━━ MATERIAL TO PROCESS
-- ==== Sys2Proof/Laws/FootTaskOps.lean ====
section
/-!
SUPPORT. Footprints of the operations of Machine/TaskOps.lean.
-/
namespace Sys2Proof.Laws
open Sys2Proof Sys2Proof.Machine
set_option Elab.async false

theorem ctxTake_foot {W : List Area} {r s : State} (hW : [.fe] ⊆ W) (c : Nat) (h : Foot W r s) :
    Foot W r (ctxTake c s) := by
  unfold ctxTake
  repeat' first
    | with_reducible assumption
    | intro _
    | with_reducible apply modCtx_foot (hW := (less hW))

theorem ctxDrop_foot {W : List Area} {r s : State} (hW : [.fe] ⊆ W) (c : Nat) (h : Foot W r s) :
    Foot W r (ctxDrop c s) := by
  unfold ctxDrop
  repeat' first
    | with_reducible assumption
    | intro _
    | with_reducible apply modCtx_foot (hW := (less hW))
    | with_reducible apply Foot.ite
    | exact Or.inl (hW (by decide))
    | with_reducible exact Or.inr rfl
    | with_reducible exact id
    | with_reducible exact Nat.le_refl _
    | (simp only [Foot.lit_eq]; with_reducible apply Foot.litL rfl)

theorem allocCheck_foot {W : List Area} {r s : State} (hW : [.fe] ⊆ W) (a : Nat) (h : Foot W r s) :
    Foot W r (allocCheck a s) := by
  unfold allocCheck
  repeat' first
    | with_reducible assumption
    | intro _
    | with_reducible apply modAlloc_foot (hW := (less hW))
    | with_reducible apply Foot.ite
    | exact Or.inl (hW (by decide))
    | with_reducible exact Or.inr rfl
    | with_reducible exact id
    | with_reducible exact Nat.le_refl _
    | (simp only [Foot.lit_eq]; with_reducible apply Foot.litL rfl)

theorem fenceDrop_foot {W : List Area} {r s : State} (hW : [.fe] ⊆ W) (f : Nat) (h : Foot W r s) :
    Foot W r (fenceDrop f s) := by
  unfold fenceDrop
  repeat' first
    | with_reducible assumption
    | intro _
    | with_reducible apply modFence_foot (hW := (less hW))

theorem graphDrop_foot {W : List Area} {r s : State} (hW : [.fe] ⊆ W) (g : Nat) (h : Foot W r s) :
    Foot W r (graphDrop g s) := by
  unfold graphDrop
  repeat' first
    | with_reducible assumption
    | intro _
    | with_reducible apply ctxDrop_foot (hW := (less hW))
    | with_reducible apply modGraph_foot (hW := (less hW))
    | with_reducible apply Foot.ite

theorem hqReturn_foot {W : List Area} {r s : State} (hW : [.fe] ⊆ W) (a0 : Nat) (h : Foot W r s) :
    Foot W r (hqReturn a0 s) := by
  unfold hqReturn
  repeat' first
    | with_reducible assumption
    | intro _
    | with_reducible apply modHq_foot (hW := (less hW))

theorem owe_foot {W : List Area} {r s : State} (hW : [.fe] ⊆ W) (q : Nat) (c : Cqe) (h : Foot W r s) :
    Foot W r (owe q c s) := by
  unfold owe
  repeat' first
    | with_reducible assumption
    | intro _
    | with_reducible apply modQueue_foot (hW := (less hW))

theorem modCmd_foot {W : List Area} {r s : State} (hW : [.fe] ⊆ W) (q : Nat) (id : Nat) (f : CmdEnt → CmdEnt) (h : Foot W r s) :
    Foot W r (modCmd q id f s) := by
  unfold modCmd
  repeat' first
    | with_reducible assumption
    | intro _
    | with_reducible apply modQueue_foot (hW := (less hW))

theorem fenceChanged_foot {W : List Area} {r s : State} (hW : [.cells, .mem, .rg, .fab, .fe, .ic, .err, .csb, .ports, .freeCtr] ⊆ W) (f : Nat) (h : Foot W r s) :
    Foot W r (fenceChanged f s) := by
  unfold fenceChanged
  repeat' first
    | with_reducible assumption
    | intro _
    | with_reducible apply writeMirror_foot (hW := (less hW))
    | with_reducible apply notice_foot (hW := (less hW))
    | with_reducible apply Foot.ite

theorem completeWait_foot {W : List Area} {r s : State} (hW : [.fe] ⊆ W) (q : Nat) (a1 : CmdEnt) (st : Status) (stop : Bool) (h : Foot W r s) :
    Foot W r (completeWait q a1 st stop s) := by
  unfold completeWait
  repeat' first
    | with_reducible assumption
    | intro _
    | with_reducible apply owe_foot (hW := (less hW))
    | with_reducible apply modQueue_foot (hW := (less hW))
    | with_reducible apply fenceDrop_foot (hW := (less hW))
    | with_reducible apply Foot.ite

theorem testWait_foot {W : List Area} {r s : State} (hW : [.fe] ⊆ W) (f : Nat) (q : Nat) (h : Foot W r s) :
    Foot W r (testWait f q s) := by
  unfold testWait
  repeat' first
    | with_reducible assumption
    | intro _
    | with_reducible apply completeWait_foot (hW := (less hW))
    | with_reducible apply Foot.ite
    | split
    | dsimp only

theorem fenceWake_foot {W : List Area} {r s : State} (hW : [.fe] ⊆ W) (f : Nat) (h : Foot W r s) :
    Foot W r (fenceWake f s) := by
  unfold fenceWake
  repeat' first
    | with_reducible assumption
    | intro _
    | with_reducible apply each_foot
    | with_reducible apply testWait_foot (hW := (less hW))

theorem fenceSignal_foot {W : List Area} {r s : State} (hW : [.cells, .mem, .rg, .fab, .fe, .ic, .err, .csb, .ports, .freeCtr] ⊆ W) (f : Nat) (v : W64) (h : Foot W r s) :
    Foot W r (fenceSignal f v s) := by
  unfold fenceSignal
  repeat' first
    | with_reducible assumption
    | intro _
    | with_reducible apply fenceWake_foot (hW := (less hW))
    | with_reducible apply fenceChanged_foot (hW := (less hW))
    | with_reducible apply modFence_foot (hW := (less hW))
    | with_reducible apply Foot.ite

theorem fenceFail_foot {W : List Area} {r s : State} (hW : [.cells, .mem, .rg, .fab, .fe, .ic, .err, .csb, .ports, .freeCtr] ⊆ W) (f : Nat) (v : W64) (code : Nat) (h : Foot W r s) :
    Foot W r (fenceFail f v code s) := by
  unfold fenceFail
  repeat' first
    | with_reducible assumption
    | intro _
    | with_reducible apply fenceWake_foot (hW := (less hW))
    | with_reducible apply fenceChanged_foot (hW := (less hW))
    | with_reducible apply modFence_foot (hW := (less hW))
    | with_reducible apply Foot.ite

theorem failSignals_foot {W : List Area} {r s : State} (hW : [.cells, .mem, .rg, .fab, .fe, .ic, .err, .csb, .ports, .freeCtr] ⊆ W) (l : List CmdEnt) (code : Nat) (h : Foot W r s) :
    Foot W r (failSignals l code s) := by
  unfold failSignals
  repeat' first
    | with_reducible assumption
    | intro _
    | with_reducible apply each_foot
    | with_reducible apply fenceDrop_foot (hW := (less hW))
    | with_reducible apply fenceFail_foot (hW := (less hW))

theorem issueTask_foot {W : List Area} {r s : State} (hW : [.fe] ⊆ W) (record : List Byte) (queue : Nat) (c : Nat) (cmd : Nat) (node : Option (Nat × Nat)) (joined : Bool) (enqd : Bool) (taint : Bool) (h : Foot W r s) :
    Foot W r (issueTask record queue c cmd node joined enqd taint s) := by
  unfold issueTask
  repeat' first
    | with_reducible assumption
    | intro _
    | with_reducible apply Foot.ite
    | exact Or.inl (hW (by decide))
    | with_reducible exact Or.inr rfl
    | with_reducible exact id
    | with_reducible exact Nat.le_refl _
    | (simp only [Foot.lit_eq]; with_reducible apply Foot.litL rfl)

theorem modLaunch_foot {W : List Area} {r s : State} (hW : [.fe] ⊆ W) (id : Nat) (f : Launch → Launch) (h : Foot W r s) :
    Foot W r (modLaunch id f s) := by
  unfold modLaunch
  repeat' first
    | with_reducible assumption
    | intro _
    | with_reducible apply Foot.ite
    | exact Or.inl (hW (by decide))
    | with_reducible exact Or.inr rfl
    | with_reducible exact id
    | with_reducible exact Nat.le_refl _
    | (simp only [Foot.lit_eq]; with_reducible apply Foot.litL rfl)

theorem issueNode_foot {W : List Area} {r s : State} (hW : [.fe] ⊆ W) (id : Nat) (n : Nat) (h : Foot W r s) :
    Foot W r (issueNode id n s) := by
  unfold issueNode
  repeat' first
    | with_reducible assumption
    | intro _
    | with_reducible apply modLaunch_foot (hW := (less hW))
    | with_reducible apply issueTask_foot (hW := (less hW))
    | with_reducible apply Foot.ite
    | split

theorem cancelNodes_foot {W : List Area} {r s : State} (hW : [.fe] ⊆ W) (fuel : Nat) (id : Nat) (l : List Nat) (h : Foot W r s) :
    Foot W r (cancelNodes fuel id l s) := by
  induction fuel generalizing id l s with
  | zero =>
    unfold cancelNodes
    repeat' first
      | with_reducible assumption
  | succ _ ih =>
    unfold cancelNodes
    repeat' first
      | with_reducible assumption
      | intro _
      | with_reducible apply ih
      | with_reducible apply modLaunch_foot (hW := (less hW))
      | with_reducible apply owe_foot (hW := (less hW))
      | with_reducible apply Foot.ite
      | split

theorem fireEdge_foot {W : List Area} {r s : State} (hW : [.fe] ⊆ W) (id : Nat) (taint : Bool) (n : Nat) (h : Foot W r s) :
    Foot W r (fireEdge id taint n s) := by
  unfold fireEdge
  repeat' first
    | with_reducible assumption
    | intro _
    | with_reducible apply modLaunch_foot (hW := (less hW))
    | with_reducible apply issueNode_foot (hW := (less hW))
    | with_reducible apply Foot.ite
    | split

theorem nodeEnded_foot {W : List Area} {r s : State} (hW : [.fe] ⊆ W) (id : Nat) (n : Nat) (a2 : Task) (st : Status) (cycles : Nat) (h : Foot W r s) :
    Foot W r (nodeEnded id n a2 st cycles s) := by
  unfold nodeEnded
  repeat' first
    | with_reducible assumption
    | intro _
    | with_reducible apply owe_foot (hW := (less hW))
    | with_reducible apply modLaunch_foot (hW := (less hW))
    | with_reducible apply each_foot
    | with_reducible apply fireEdge_foot (hW := (less hW))
    | with_reducible apply cancelNodes_foot (hW := (less hW))
    | with_reducible apply Foot.ite
    | split

theorem endLaunch_foot {W : List Area} {r s : State} (hW : [.fe] ⊆ W) (a0 : CmdEnt) (h : Foot W r s) :
    Foot W r (endLaunch a0 s) := by
  unfold endLaunch
  repeat' first
    | with_reducible assumption
    | intro _
    | with_reducible apply graphDrop_foot (hW := (less hW))
    | with_reducible apply Foot.ite
    | exact Or.inl (hW (by decide))
    | with_reducible exact Or.inr rfl
    | with_reducible exact id
    | with_reducible exact Nat.le_refl _
    | (simp only [Foot.lit_eq]; with_reducible apply Foot.litL rfl)
    | split

theorem completeCmd_foot {W : List Area} {r s : State} (hW : [.fe] ⊆ W) (q : Nat) (a1 : CmdEnt) (st : Status) (h : Foot W r s) :
    Foot W r (completeCmd q a1 st s) := by
  unfold completeCmd
  repeat' first
    | with_reducible assumption
    | intro _
    | with_reducible apply modQueue_foot (hW := (less hW))
    | with_reducible apply endLaunch_foot (hW := (less hW))
    | with_reducible apply fenceDrop_foot (hW := (less hW))
    | with_reducible apply owe_foot (hW := (less hW))
    | with_reducible apply Foot.ite

theorem settle_foot {W : List Area} {r s : State} (hW : [.fe] ⊆ W) (q : Nat) (h : Foot W r s) :
    Foot W r (settle q s) := by
  unfold settle
  repeat' first
    | with_reducible assumption
    | intro _
    | with_reducible apply each_foot
    | with_reducible apply completeCmd_foot (hW := (less hW))
    | with_reducible apply Foot.ite
    | split

theorem markGuilty_foot {W : List Area} {r s : State} (hW : [.fe, .ic, .err] ⊆ W) (q : Nat) (st : Status) (pos : Nat) (type : Nat) (detail : Nat) (h : Foot W r s) :
    Foot W r (markGuilty q st pos type detail s) := by
  unfold markGuilty
  repeat' first
    | with_reducible assumption
    | intro _
    | with_reducible apply report_foot (hW := (less hW))
    | with_reducible apply modQueue_foot (hW := (less hW))
    | with_reducible apply Foot.ite

theorem returnHandles_foot {W : List Area} {r s : State} (hW : [.fe, .ic, .err] ⊆ W) (a0 : Task) (h : Foot W r s) :
    Foot W r (returnHandles a0 s) := by
  unfold returnHandles
  repeat' first
    | with_reducible assumption
    | intro _
    | with_reducible apply each_foot
    | with_reducible apply reportCe_foot (hW := (less hW))
    | with_reducible apply hqReturn_foot (hW := (less hW))

theorem taskResult_foot {W : List Area} {r s : State} (hW : [.fe] ⊆ W) (q : Nat) (a1 : Task) (st : Status) (cycles : Nat) (h : Foot W r s) :
    Foot W r (taskResult q a1 st cycles s) := by
  unfold taskResult
  repeat' first
    | with_reducible assumption
    | intro _
    | with_reducible apply nodeEnded_foot (hW := (less hW))
    | with_reducible apply owe_foot (hW := (less hW))
    | with_reducible apply modCmd_foot (hW := (less hW))
    | with_reducible apply Foot.ite
    | split

theorem taskEnd_foot {W : List Area} {r s : State} (hW : [.fe, .ic, .err] ⊆ W) (seq : Nat) (st : Status) (cycles : Nat) (guilt : Option (Nat × Nat)) (h : Foot W r s) :
    Foot W r (taskEnd seq st cycles guilt s) := by
  unfold taskEnd
  repeat' first
    | with_reducible assumption
    | intro _
    | with_reducible apply returnHandles_foot (hW := (less hW))
    | with_reducible apply markGuilty_foot (hW := (less hW))
    | with_reducible apply settle_foot (hW := (less hW))
    | with_reducible apply taskResult_foot (hW := (less hW))
    | with_reducible apply Foot.ite
    | exact Or.inl (hW (by decide))
    | with_reducible exact Or.inr rfl
    | with_reducible exact id
    | with_reducible exact Nat.le_refl _
    | (simp only [Foot.lit_eq]; with_reducible apply Foot.litL rfl)
    | split
    | dsimp only

theorem taskFault_foot {W : List Area} {r s : State} (hW : [.fe, .ic, .err] ⊆ W) (seq : Nat) (st : Status) (detail : Nat) (h : Foot W r s) :
    Foot W r (taskFault seq st detail s) := by
  unfold taskFault
  repeat' first
    | with_reducible assumption
    | intro _
    | with_reducible apply taskEnd_foot (hW := (less hW))

theorem cmdFault_foot {W : List Area} {r s : State} (hW : [.fe, .ic, .err] ⊆ W) (q : Nat) (id : Nat) (st : Status) (h : Foot W r s) :
    Foot W r (cmdFault q id st s) := by
  unfold cmdFault
  repeat' first
    | with_reducible assumption
    | intro _
    | with_reducible apply markGuilty_foot (hW := (less hW))
    | with_reducible apply modCmd_foot (hW := (less hW))
    | with_reducible apply Foot.ite
    | split

theorem xlatFault_foot {W : List Area} {r s : State} (hW : [.fe, .ic, .err] ⊆ W) (seq : Nat) (c : Nat) (kind : Nat) (source : Nat) (va : Nat) (h : Foot W r s) :
    Foot W r (xlatFault seq c kind source va s) := by
  unfold xlatFault
  repeat' first
    | with_reducible assumption
    | intro _
    | with_reducible apply taskEnd_foot (hW := (less hW))
    | with_reducible apply taskFault_foot (hW := (less hW))
    | with_reducible apply recordFault_foot (hW := (less hW))
    | with_reducible apply Foot.ite

end Sys2Proof.Laws
end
━━━━
PROBLEM DETAILS: For the string "type", give the number of lines in the entries that contain it, with no other words.

COMPLETED EXERCISE: 2